Historically, miners have always tended to follow the profits. Mining profitability differences have always snapped back to zero as though pulled by a rubber band. At the same time, the ideological call to arms here has been accompanied by miners going against profit incentives in favour of ideology.
Ironically, the ideology these miners are sacrificing profits to support is one of unbridled profit-driven libertarianism. It's a strange situation.
It's too early to say which side will win this hashrate war, but it might be quite drawn out given the apparent support enjoyed by both sides. Either way, it's going to be worth watching the spectacle on 15 November.

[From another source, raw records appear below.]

def checkTasks (c : Block) (w : Tab (List W8)) : Option Fail :=
  let l := img c
  let ts := upto (nTask l)
  let qs := (upto 64).filter fun q => qDepth c q ≠ 0
  let staging := fun (a n : Nat) => !apart a n stagingBase stagingSize
  firstFail [
    failFirst ts (taskEntryBad l) 9 1,
    failFirst ts (bindingsBad c) 9 2,
    failFirst ts (fun t => imgN l (taskOff l t + 0x10) 4 ≠ 0 &&
      decide (imgN l (taskOff l t + 0x10) 4 < sumNat ((taskBlocks l t).map (blockTime c)))) 9 3,
    failFirst ts (fun t => onesBelow (tCores l t) 16 |>.any fun k =>
      decide (480 * 1024 < sumNat (((upto (nTask l)).filter fun u => bitAt (tCores l u) k).flatMap (taskBlocks l) |>.map (blockSram l)))) 9 4,
    failFirst ts (fun t => tDmaCh l t ≠ 0xFF && (decide (32 ≤ tDmaCh l t) || parN c (0x6300 + tDmaCh l t) ≠ t ||
      tDmaDesc l t % 32 ≠ 0 || !setCovers w (tPart l t) (tDmaDesc l t) 32 0)) 9 5,
    failFirst qs (fun q => !queueIn c q || staging (qBase c q) (32 * qDepth c q) ||
      qs.any (fun r => decide (r < q) && !apart (qBase c r) (32 * qDepth c r) (qBase c q) (32 * qDepth c q))) 9 6,
    failFirst ts (fun t => (taskBlocks l t).any fun b =>
      let q := (blkPar l b 0).toNat
      let ty := blkType l b
      (ty = 0x67 && !setCovers w (tPart l t) (qBase c q) (32 * qDepth c q) 1) ||
      (ty = 0x0B && !setCovers w (tPart l t) (qBase c q) (32 * qDepth c q) 0)) 9 6,
    failFirst (upto 64) (fun q =>
      let a := parN c (0x60C0 + q)
      (match qSrc c q with
        | 1 => a = 0 || decide (0x0FFF < a)
        | 2 => decide (3 < a)
        | _ => a ≠ 0) ||
      ((qSrc c q = 2) && (upto q).any fun r => qSrc c r = 2 && parN c (0x60C0 + r) = a) ||
      ((qSrc c q = 1) && (upto q).any fun r => qSrc c r = 1 && (parN c (0x60C0 + r) &&& a) ≠ 0)) 9 7,
    (w.find? fun p => windowBad p.2 || (leAt p.2 8 4 ≠ 0 && staging (leAt p.2 0 8) (leAt p.2 8 4))).map
      fun p => { code := 9, row := 8, item := 0x6100 + p.1 },
    failFirst (upto 32) (fun k => parN c (0x6300 + k) ≠ 0xFFFF && decide (nTask l ≤ parN c (0x6300 + k))) 9 9,
    failFirst (upto 32) (fun k => decide (2 ≤ (ts.filter fun t => tDmaCh l t = k).length)) 9 9]

/-! ### Checks 10 to 12 -/

/-- Bank b of loop l of a set; an absent record is the passthrough bank (R273). -/
def setBank (c : CfgSet) (k : Nat) : List W8 := tget [] c.banks k
def bankInForce (s : Block) (k : Nat) : List W8 :=
  let x := loopOf s (k / 2)
  if k % 2 = 1 then x.bankB else x.bankA

def checkBank (s c : Block) (set : CfgSet) : Option Fail :=
  let sw := (enabledArms s).any (switching s)
  firstFail [
    (set.banks.find? fun p => !bankOk (nSec c (p.1 / 2)) (intSec c (p.1 / 2)) p.2).map fun p => { code := 10, row := 0, item := p.1 / 2 },
    if sw && secChanged s set 1 then
      ((upto 128).find? fun k => setBank set k ≠ bankInForce s k && (loopOf s (k / 2)).active == (k % 2 = 1 : Bool)).map
        fun k => { code := 10, row := 0, item := k / 2 }
    else none]

/-- A port group's domain counts only where the set uses one of its ports (chapter 19). -/
def domCounts (c : Block) (d : Nat) : Bool :=
  !(decide (6 ≤ d ∧ d < 14)) || ports128.any fun p => p / 16 = d - 6 && portUsed c p

/-- The lowest domain at which the floors, summed in ascending order, pass the budget (R722). -/
def checkPower (c : Block) : Option Fail :=
  let floor := fun d => if domCounts c d then q32 (parW c (0xF100 + d)) else qi 0
  let b := q32 (parW c 0xF000)
  failFirst (upto 30) (fun d => qlt b (((upto (d + 1)).map floor).foldl qadd (qi 0))) 11 0

/-- Bytes of the fixed part of an image of this configuration (R594, Tables 16-4 and 16-5). -/
def imgFixed (c : Block) : Nat :=
  let l := img c
  let sec := fun (n : Nat) => if n = 0 then 0 else n + 8
  let divided := sumNat ((upto (nTask l)).map fun t => ((upto (tBinds l t)).filter fun k => decide (1 < bits (tBind l t k) 20 8)).length)
  let arms := sumNat ((enabledArms c).map fun a =>
    let n := sumNat ((armStrings c a).map (strCells c))
    48 + (n + 7) / 8 + (if parN c (0x3000 + a) = 1 then 4 * initialAvail c a else 0))
  let gov := sumNat (((upto 64).filter fun k => parB c (0x41C0 + k)).map fun k => 16 + 8 * nSec c k)
  let fan := 64 * ((upto 4).filter fun i => parN c (0x5000 + 64 * i) ≠ 0).length
  let sigs := 4 * ((upto (nSig l)).filter fun n => bitAt (sigEntry l n) 2).length
  32 + sec 96 + sec 256 + sec (32 + divided) + sec arms + sec gov + sec fan + sec sigs + sec 384

/-- The partner is present. -/
def partnerPresent (s : Block) : Bool :=
  parB s 0xC000 && !s.tw.partnerAbsent && s.tw.partnerRole ≠ 0 && s.tw.role ≠ .solo

def checkTwin (s c : Block) : Option Fail :=
  let on := parB c 0xC000
  failIf ((on && (decide (6144 < imgFixed c) || decide (16 < parN c 0x0010))) || (!on && parB s 0xC000 && !s.tw.partnerAbsent)) 12 0 0

/-- The checks from 3 on of a set, with its safety section where it has one to check; the flag says that a wrong
password counts (R566). -/
def validate (s : Block) (c : CfgSet) (safe : Option (List W8)) : Option Fail × Bool :=
  let k := candidate s c
  let sec := safe.getD []
  let chg := safe.isSome && safetyChanged s c (leAt sec 9 1)
  match firstFail [checkParam c.parBytes (sec.drop 0x4C), checkCross (phaseN s c) k, checkState s c chg] with
  | some f => (some f, false)
  | none =>
    (firstFail [if chg then checkSafety s sec else none, checkModel s k, checkGraph k ((itemsOf c.parBytes).1.map (·.idx)), checkTasks k (if secChanged s c 1 then c.windows else s.par.wins), checkBank s k c,
      checkPower k, checkTwin s k], chg && wrongPw s sec && !s.spb.pwLock)

end Sys2Proof.Machine
end

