-- ==== Sys2Proof/Machine/ParamOps.lean ====
section
/-!
DEFINITION. The parameter commands of the mailboxes (R643 to R647) and the checks and effects of a write by chapter.
-/

namespace Sys2Proof.Machine

/-! ### Reading (R646, R641) -/

def f32Bytes (x : F32) : List W8 := leBytes 4 x.toNat

/-- The record of a bank; an empty one is the passthrough bank of R273. -/
def bankBytes (s : Block) (l : Nat) (b : Bool) : List W8 :=
  let x := loopOf s l
  let r := if b then x.bankB else x.bankA
  if r.length ≠ 0 then r
  else
    leBytes 4 (nSec s l) ++ f32Bytes f32NegInf ++ f32Bytes f32Inf ++ leBytes 4 0 ++
      (upto (nSec s l)).flatMap fun _ => f32Bytes f32One ++ leBytes 16 0 ++ f32Bytes f32NegInf ++ f32Bytes f32Inf

/-- The value of an index in force, as an item carries it; commands read 0. -/
def valueBytes (s : Block) (idx : Nat) : List W8 :=
  if isBankIdx idx then bankBytes s ((idx - 0x4200) / 2) (decide (idx % 2 = 1))
  else if isWindowIdx idx then let r := tget [] s.par.wins (idx - 0x6100); (r ++ leBytes 16 0).take 16
  else match paramRow idx with
    | some (r, _, _) =>
      if r.ty = .record then leBytes 8 0 else if isCommandIdx idx then leBytes 4 0 else leBytes 4 (parN s idx)
    | none => []

/-- Whole items up to a limit of bytes (R633, R665). -/
def itemsUpTo (lim : Nat) : List (List W8) → List W8
  | [] => []
  | x :: t => if x.length ≤ lim then x ++ itemsUpTo (lim - x.length) t else []

/-- PARAM_READ with a limit on its response. -/
def paramReadUpTo (lim : Nat) (r : MbxReq) (s : Block) : OpRes × Block :=
  if r.arg0 = 0 ∨ 64 < r.arg0 then opErr 6 s
  else
    needLen (pad4 (2 * r.arg0)) r s
      (let idx := (upto r.arg0).map fun k => leAt r.payload (2 * k) 2
       match (upto r.arg0).find? fun k => (paramRow ((idx[k]?).getD 0)).isNone with
       | some k => ({ status := 7, detail := k, item := (idx[k]?).getD 0 }, s)
       | none => payOk (itemsUpTo lim (idx.map fun i => itemBytes i (valueBytes s i))) s)

def opParamRead (_ : Nat) (r : MbxReq) (s : Block) : OpRes × Block := paramReadUpTo 2032 r s

/-- A character in UTF-8. -/
def utf8 (c : Char) : List W8 :=
  let n := c.toNat
  if n < 0x80 then leBytes 1 n
  else if n < 0x800 then leBytes 1 (0xC0 + n / 64) ++ leBytes 1 (0x80 + n % 64)
  else leBytes 1 (0xE0 + n / 4096) ++ leBytes 1 (0x80 + n / 64 % 64) ++ leBytes 1 (0x80 + n % 64)

def textBytes (n : Nat) (x : String) : List W8 :=
  let l := (x.toList.flatMap utf8).take n
  l ++ leBytes (n - l.length) 0

/-- Words of a description: type 0, minimum 1, maximum 2, effect 3; open ones are free values. -/
def infoWord (idx k : Nat) : W32 := Config.infoWord (8 * idx + k)
def infoMin (r : PRow) (idx : Nat) : W32 :=
  match r.check with
  | .ints ((lo, _) :: _) => BitVec.ofInt 32 lo
  | .flt lo _ => lo
  | _ => infoWord idx 1
def infoMax (r : PRow) (idx : Nat) : W32 :=
  match r.check with
  | .ints l => match l.getLast? with | some (_, hi) => BitVec.ofInt 32 hi | none => infoWord idx 2
  | .flt _ hi => hi
  | .fltZ _ hi => hi
  | _ => infoWord idx 2

/-- PARAM_INFO (R641). -/
def opParamInfo (_ : Nat) (r : MbxReq) (s : Block) : OpRes × Block :=
  needLen 0 r s
    (match paramRow r.arg0 with
     | none => ({ status := 7, item := r.arg0 }, s)
     | some (w, i, j) =>
       let x := r.arg0
       payOk (textBytes 64 (paramName w i j) ++
         [infoWord x 0, infoMin w x, infoMax w x, paramDefault x].flatMap (fun v => leBytes 4 v.toNat) ++
         textBytes 16 w.unit ++ leBytes 4 (infoWord x 3).toNat) s)

/-- PARAM_FIND (R647): the name ends at its NUL. -/
def opParamFind (_ : Nat) (r : MbxReq) (s : Block) : OpRes × Block :=
  if r.len = 0 ∨ 64 < r.len ∨ r.payload.length ≠ r.len ∨ r.len % 4 ≠ 0 ∨ !r.payload.contains 0#8 then opErr 5 s
  else
    match paramFind (String.ofList ((r.payload.takeWhile (· ≠ 0#8)).map fun b => Char.ofNat b.toNat)) with
    | some i => ({ item := i }, s)
    | none => opErr 7 s

/-! ### The effect of one item (R10, R645) -/

/-- Arrays of commands and of staged values: the unit of an index, when it belongs to the array. -/
def inArray (idx base n stride off len : Nat) : Option Nat :=
  if base ≤ idx ∧ idx < base + n * stride then
    let k := (idx - base) % stride
    if off ≤ k ∧ k < off + len then some ((idx - base) / stride) else none
  else none

def injCmdOf (idx : Nat) : Option Nat := inArray idx 0x4400 8 16 12 1
def injParOf (idx : Nat) : Option Nat := inArray idx 0x4400 8 16 0 12
def gearCmdOf (idx : Nat) : Option Nat := inArray idx 0x5000 4 64 0x1B 1
def gearStagedOf (idx : Nat) : Option Nat := inArray idx 0x5000 4 64 0x16 5
def rampMoveOf (idx : Nat) : Option Nat := inArray idx 0x5200 32 16 8 1
def rampCmdOf (idx : Nat) : Option Nat := inArray idx 0x5200 32 16 9 1
def calCmdOf (idx : Nat) : Option Nat := inArray idx 0x700C 4 1 0 1
def bankOf (idx : Nat) : Option (Nat × Bool) :=
  if isBankIdx idx then some ((idx - 0x4200) / 2, decide (idx % 2 = 1)) else none

def moveOf (i : PItem) : Move := { xt := BitVec.ofNat 32 (leAt i.val 0 4), vc := BitVec.ofNat 32 (leAt i.val 4 4) }

/-- A command written as a parameter. -/
def commandItem (i : PItem) (s : Block) : Block :=
  let w := i.word.toNat
  match injCmdOf i.idx, gearCmdOf i.idx, rampMoveOf i.idx, rampCmdOf i.idx, calCmdOf i.idx with
  | some e, _, _, _, _ => if w = 1 then injStartStep e s else if w = 2 then injAbortStep e s else s
  | _, some k, _, _, _ => if w = 1 then gearArmStep k s else if w = 2 then gearCancelStep k s else s
  | _, _, some c, _, _ => rampMoveStep c (moveOf i).xt (moveOf i).vc s
  | _, _, _, some c, _ =>
    if w = 1 then rampStopStep c s else if w = 2 then rampFlushStep c s
    else if w = 3 then rampSetStep c (parW s (0x520A + 16 * c)) s else s
  | _, _, _, _, some u => if w = 1 then calStartStep u s else if w = 2 then calAbortStep u s else s
  | _, _, _, _, _ => s

/-- A scalar written NEXT CYCLE waits for the next cycle start (R10, R645). -/
def pendScalar (idx : Nat) (v : W32) (s : Block) : Block :=
  -- a write of this fabric cycle replaces the one before it only for the cycle starts that it is due at (R11)
  let older := match tfind s.par.next idx with
    | some w => if fabric (tget 0 s.par.nextAt idx) < fabric s.now then tput idx w s.par.older else s.par.older
    | none => s.par.older
  { s with par := { s.par with
      next := tput idx v s.par.next, nextAt := tput idx s.now s.par.nextAt, older := older } }

/-- A scalar written NOW, or READY ONLY while that is allowed. -/
def setScalar (idx : Nat) (v : W32) (s : Block) : Block :=
  let was := parB s 0xC000
  let s := paramInForce idx v s
  let s := if idx = 0xC000 then commitTwin was s else s
  if isPtpIdx idx then ptpRestart s else s

def scalarItem (i : PItem) (s : Block) : Block :=
  let v := heldItem i
  let s := if 0xC000 ≤ i.idx ∧ i.idx < 0xC100 then s else addItem (.param i.idx v) s
  match paramRow i.idx with
  | some (r, _, _) =>
    if r.eff = .nextCycle then
      let s := pendScalar i.idx v s
      if 0x4180 ≤ i.idx ∧ i.idx < 0x41C0 then requestSwap (i.idx - 0x4180) (decide (v = 1#32)) true s else s
    else setScalar i.idx v s
  | none => s

/-- Bank records wait for an image while the partner is present; the last of them ends the command (R595). -/
def bankItem (m : Nat) (last : Bool) (i : PItem) (s : Block) : Block :=
  match bankOf i.idx with
  | some (l, b) =>
    if partnerPresent s && s.tw.role = .active then addItem (.bank l b i.val (if last then some m else none)) s
    else loadBank l b i.val s
  | none => s

def applyWrite (m : Nat) (last : Nat) (p : Nat × PItem) (s : Block) : Block :=
  let i := p.2
  if isBankIdx i.idx then bankItem m (decide (p.1 = last)) i s
  else if isWindowIdx i.idx then
    { s with par := { s.par with wins := tput (i.idx - 0x6100) i.val s.par.wins } }
  else if isCommandIdx i.idx then commandItem i s
  else if isIgnoredIdx i.idx then s
  else scalarItem i s

/-! ### The checks of one item (R644) -/

/-- A bank record (R271, R272). -/
def bankStatus (s : Block) (i : PItem) : Nat :=
  match bankOf i.idx with
  | some (l, b) =>
    if bankBusy (loopOf s l) b then 0x10 else if !bankOk (nSec s l) (intSec s l) i.val then 8 else 0
  | none => 0

/-- START, ABORT and the parameters of an injection (R278, R281, R284). -/
def injStatus (s : Block) (i : PItem) : Nat :=
  match injCmdOf i.idx, injParOf i.idx with
  | some e, _ =>
    if i.word = 1#32 then (if injBusy (engineOf s e) then 0x0D else if !injStartOk s e then 8 else 0)
    else if i.word = 2#32 ∧ injAbortLate s e then 1 else 0
  | none, some e => if injBusy (engineOf s e) then 0x0D else 0
  | none, none => 0

/-- Gear staging and commands (R306, R308). -/
def gearStatus (s : Block) (i : PItem) : Nat :=
  match gearCmdOf i.idx, gearStagedOf i.idx with
  | some k, _ =>
    if i.word = 1#32 ∧ (fant s k).armed.isSome then 0x11 else if i.word = 2#32 ∧ gearCancelLate s k then 1 else 0
  | none, some k => if (fant s k).armed.isSome then 0x11 else 0
  | none, none => 0

/-- NEXT CYCLE values written before this cycle start take effect (R10, R11). -/
def applyNext (s : Block) : Block :=
  let due := fun (i : Nat) => decide (fabric (tget 0 s.par.nextAt i) < fabric s.now)
  let t := s.par.next.foldl (fun t p =>
    if due p.1 then putParam t p.1 p.2
    else match tfind s.par.older p.1 with | some w => putParam t p.1 w | none => t) s.par.val
  { s with par := { s.par with
    val := t, older := [],
    next := s.par.next.filter (fun p => !due p.1), nextAt := s.par.nextAt.filter fun p => !due p.1 } }

/-- The t0 at which a STOP written now acts finds the queue emptied by the channel's own arrival, in that step or earlier; the
step is looked at ahead, with the moves and values that the machine holds (R319, log entry 33). -/
def rampStopLate (s : Block) (c : Nat) : Bool :=
  let at_ := fun (t : Nat) (s : Block) => { s with cyc := { s.cyc with t0 := t }, now := max s.now t }
  let t := (nextStart s).1
  let s1 := if fabric t = fabric s.now then rampCycle c (at_ t s) else s
  let t1 := if fabric t = fabric s.now then t + tcU s else t
  (ramp (rampStep c (applyNext (at_ t1 s1))) c).queue.length = 0

/-- Ramp moves and commands (R313, R319). -/
def rampStatus (s : Block) (i : PItem) : Nat :=
  match rampMoveOf i.idx, rampCmdOf i.idx with
  | some c, _ =>
    let m := moveOf i
    if !(isFinite32 m.xt && isFinite32 m.vc && flt f32Zero m.vc) then 8
    else if !rampRoom s c && (rampDisplaced c 0 s).isNone then 0x0D else 0
  | none, some c =>
    let empty := (ramp s c).queue.length = 0 ∧ (ramp s c).posted.length = 0
    if i.word = 1#32 ∧ rampStopLate s c then 1 else if i.word = 3#32 ∧ !decide empty then 0x1B else 0
  | none, none => 0

/-- Calibration commands and test selection (R425, R429, R430), and the buffers of the recorder (R457). -/
def unitStatus (s : Block) (i : PItem) : Nat :=
  match calCmdOf i.idx with
  | some u =>
    if i.word = 1#32 then (match (calStart u s).1 with | 0 => 0 | 1 => 9 | 2 => 0x1B | _ => 0x0D)
    else if i.word = 2#32 ∧ (calAbort u s).1 then 1 else 0
  | none =>
    if 0x7010 ≤ i.idx ∧ i.idx < 0x7014 ∧ testInUse s i.word.toNat then 9
    else if i.idx = 0x8000 ∧ (upto 8).any (fun b => (recBuf s b).bstate ≠ 0) then 9
    else 0

/-- The first status other than 0. -/
def firstStatus : List Nat → Nat
  | [] => 0
  | k :: t => if k ≠ 0 then k else firstStatus t

/-- The status of one item of a PARAM_WRITE (R12, R562, R580, R643, R644); `c`: the machine with the earlier items of the
payload in force. -/
def itemStatus (s c : Block) (i : PItem) : Nat :=
  if !isActive s ∧ !decide (0xC000 ≤ i.idx ∧ i.idx < 0xC100) then 0x0C
  else if isSafetyIdx i.idx then 0x0B
  else match paramRow i.idx with
    | none => 7
    | some (r, _, _) =>
      if !itemLenOk r i.idx i.len ∨ !itemRangeOk r i then 8
      else if r.eff = .atCommit then 0x0A
      else if r.eff = .readyOnly ∧ !awaitReady s then 9
      else if isWindowIdx i.idx ∧ windowBad i.val then 8
      else firstStatus [bankStatus c i, injStatus c i, gearStatus c i, rampStatus c i, unitStatus c i]

/-- Whether an item writes a stored scalar. -/
def isScalar (idx : Nat) : Bool := !(isBankIdx idx || isWindowIdx idx || isCommandIdx idx || isIgnoredIdx idx)

/-- The parameters with every pending value and the first items of a payload in force, for the cross-checks. -/
def writeCandidate (s : Block) (l : List PItem) : Block :=
  let pend := s.par.next.foldl (fun t p => putParam t p.1 p.2) s.par.val
  { s with par := { s.par with val := (l.filter fun i => isScalar i.idx).foldl (fun t i => putParam t i.idx (heldItem i)) pend } }

/-- The cross-checks that chapters state on writes (R217, R722 and those of Valid.lean). -/
def crossBad (s : Block) (l : List PItem) : Bool :=
  let c := writeCandidate s l
  crossWrite c ≠ [] || (l.any (fun i => i.idx = 0xF000) && (checkPower c).isSome) ||
    (l.any (fun i => i.idx = 0xC000) && (checkTwin s c).isSome)

/-- The first failing item of those from position k on: its position and status; each item meets the items before it (R645). -/
def badFrom (s : Block) : Block → Nat → List PItem → Option (Nat × Nat)
  | _, _, [] => none
  | c, k, i :: l =>
    let st := itemStatus s c i
    if st ≠ 0 then some (k, st) else badFrom s (applyWrite 0 0 (k, i) c) (k + 1) l

/-- The first failing item: its position and status. -/
def firstBad (s : Block) (l : List PItem) : Option (Nat × Nat) := badFrom s s 0 l

/-- The position of the last bank record, which ends a command that waits for an image. -/
def lastBank (l : List PItem) : Nat :=
  maxNat ((mapIdx (fun k (i : PItem) => if isBankIdx i.idx then k else 0) 0 l))

/-- PARAM_WRITE (R644, R645, R655). -/
def opParamWrite (m : Nat) (r : MbxReq) (s : Block) : OpRes × Block :=
  if r.arg0 = 0 ∨ 64 < r.arg0 then opErr 6 s
  else if s.host.committing then opErr 0x0D s
  else
    match itemsOf r.payload with
    | (l, cut) =>
      if cut.isSome ∨ l.length ≠ r.arg0 ∨ r.payload.length ≠ r.len then opErr 5 s
      else
        match firstBad s l with
        | some (k, st) =>
          let i := (l[k]?).getD { idx := 0, len := 0, val := [] }
          let s := match rampMoveOf i.idx with
            | some c => if st = 0x0D then raise evRmpFull (modRamp c (fun x => { x with fullSeen := true }) s) else s
            | none => s
          ({ status := st, detail := k, item := i.idx }, s)
        | none =>
          if crossBad s l then
            let k := ((upto l.length).find? fun k => crossBad s (l.take (k + 1))).getD 0
            ({ status := 8, detail := k, item := ((l[k]?).map (·.idx)).getD 0 }, s)
          else
            let wait := partnerPresent s && s.tw.role = .active && l.any fun i => isBankIdx i.idx
            ({ wait := wait }, forEach (mapIdx (fun k i => (k, i)) 0 l) (applyWrite m (lastBank l)) s)

def paramReadStep : Nat → Block → Block := runOp 0x10 opParamRead
def paramWriteStep : Nat → Block → Block := runOp 0x11 opParamWrite
def paramInfoStep : Nat → Block → Block := runOp 0x12 opParamInfo
def paramFindStep : Nat → Block → Block := runOp 0x13 opParamFind

end Sys2Proof.Machine
end

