-- ==== Sys2Proof/Machine/CmdEngines.lean ====
section
/-!
DEFINITION. The commands of the Governor, Fantails, repetitive controllers and ramps (chapters 7 and 8).
-/

namespace Sys2Proof.Machine

/-- GOV_CALL (R266). -/
def execGovCall (e : Nat) (err : Nat) (s : State) : Host.Outcome State Fault Refusal :=
  act (.govCall e err) (govCallStep e err) s

/-- GOV_INJ_DONE (R282). -/
def execGovInjDone (e : Nat) (s : State) : Host.Outcome State Fault Refusal :=
  act (.govInjDone e) (govInjDoneStep e) s

/-- RPC_CALL (R311). -/
def execRpcCall (r : Nat) (e : F32) (fz : Bool) (reset : Bool) (s : State) : Host.Outcome State Fault Refusal :=
  act (.rpcCall r e fz reset) (rpcCallStep r e fz reset) s

/-- RAMP_POST (R347). -/
def execRampPost (c : Nat) (core : Nat) (xt : F32) (vc : F32) (s : State) : Host.Outcome State Fault Refusal :=
  act (.rampPost c core xt vc) (rampPostStep c core xt vc) s

/-- FT_DROOP (R300). -/
def execFtDroop (i : Nat) (v : F32) (s : State) : Host.Outcome State Fault Refusal :=
  act (.ftDroop i v) (ftDroopStep i v) s

/-- FT_STREAM_STEP (R297). -/
def execFtStreamStep (i : Nat) (s : State) : Host.Outcome State Fault Refusal :=
  act (.ftStreamStep i) (ftStreamCmd i) s

/-- FT_LOCK (R299). -/
def execFtLock (i : Nat) (s : State) : Host.Outcome State Fault Refusal :=
  act (.ftLock i) (ftLockStep i) s

/-- GEAR_ARM (R306). -/
def execGearArm (i : Nat) (s : State) : Host.Outcome State Fault Refusal :=
  act (.gearArm i) (gearArmStep i) s

/-- GEAR_CANCEL (R308). -/
def execGearCancel (i : Nat) (s : State) : Host.Outcome State Fault Refusal :=
  act (.gearCancel i) (gearCancelStep i) s

/-- RAMP_MOVE (R313). -/
def execRampMove (c : Nat) (xt : F32) (vc : F32) (s : State) : Host.Outcome State Fault Refusal :=
  act (.rampMove c xt vc) (rampMoveStep c xt vc) s

/-- RAMP_STOP (R319). -/
def execRampStop (c : Nat) (s : State) : Host.Outcome State Fault Refusal :=
  act (.rampStop c) (rampStopStep c) s

/-- RAMP_FLUSH (R319). -/
def execRampFlush (c : Nat) (s : State) : Host.Outcome State Fault Refusal :=
  act (.rampFlush c) (rampFlushStep c) s

/-- RAMP_SET (R319). -/
def execRampSet (c : Nat) (v : F32) (s : State) : Host.Outcome State Fault Refusal :=
  act (.rampSet c v) (rampSetStep c v) s

/-- INJ_START (R278). -/
def execInjStart (e : Nat) (s : State) : Host.Outcome State Fault Refusal :=
  act (.injStart e) (injStartStep e) s

/-- INJ_ABORT (R284). -/
def execInjAbort (e : Nat) (s : State) : Host.Outcome State Fault Refusal :=
  act (.injAbort e) (injAbortStep e) s

end Sys2Proof.Machine
end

But eventually one side will probably pull ahead and take dominance, while the other shrivels away into a largely irrelevant sideshow.
Disclosure: At the time of writing, the author holds ETH, IOTA, ICX, VET, XLM, BTC and ADA.
Disclaimer: This information should not be interpreted as an endorsement of cryptocurrency or any specific provider, service or offering. It is not a recommendation to trade. Cryptocurrencies are speculative, complex and involve significant risks – they are highly volatile and sensitive to secondary activity. Performance is unpredictable and past performance is no guarantee of future performance. Consider your own circumstances, and obtain your own advice, before relying on this information. You should also verify the nature of any product or service (including its legal status and relevant regulatory requirements) and consult the relevant Regulators' websites before making any decision. Finder, or the author, may have holdings in the cryptocurrencies discussed.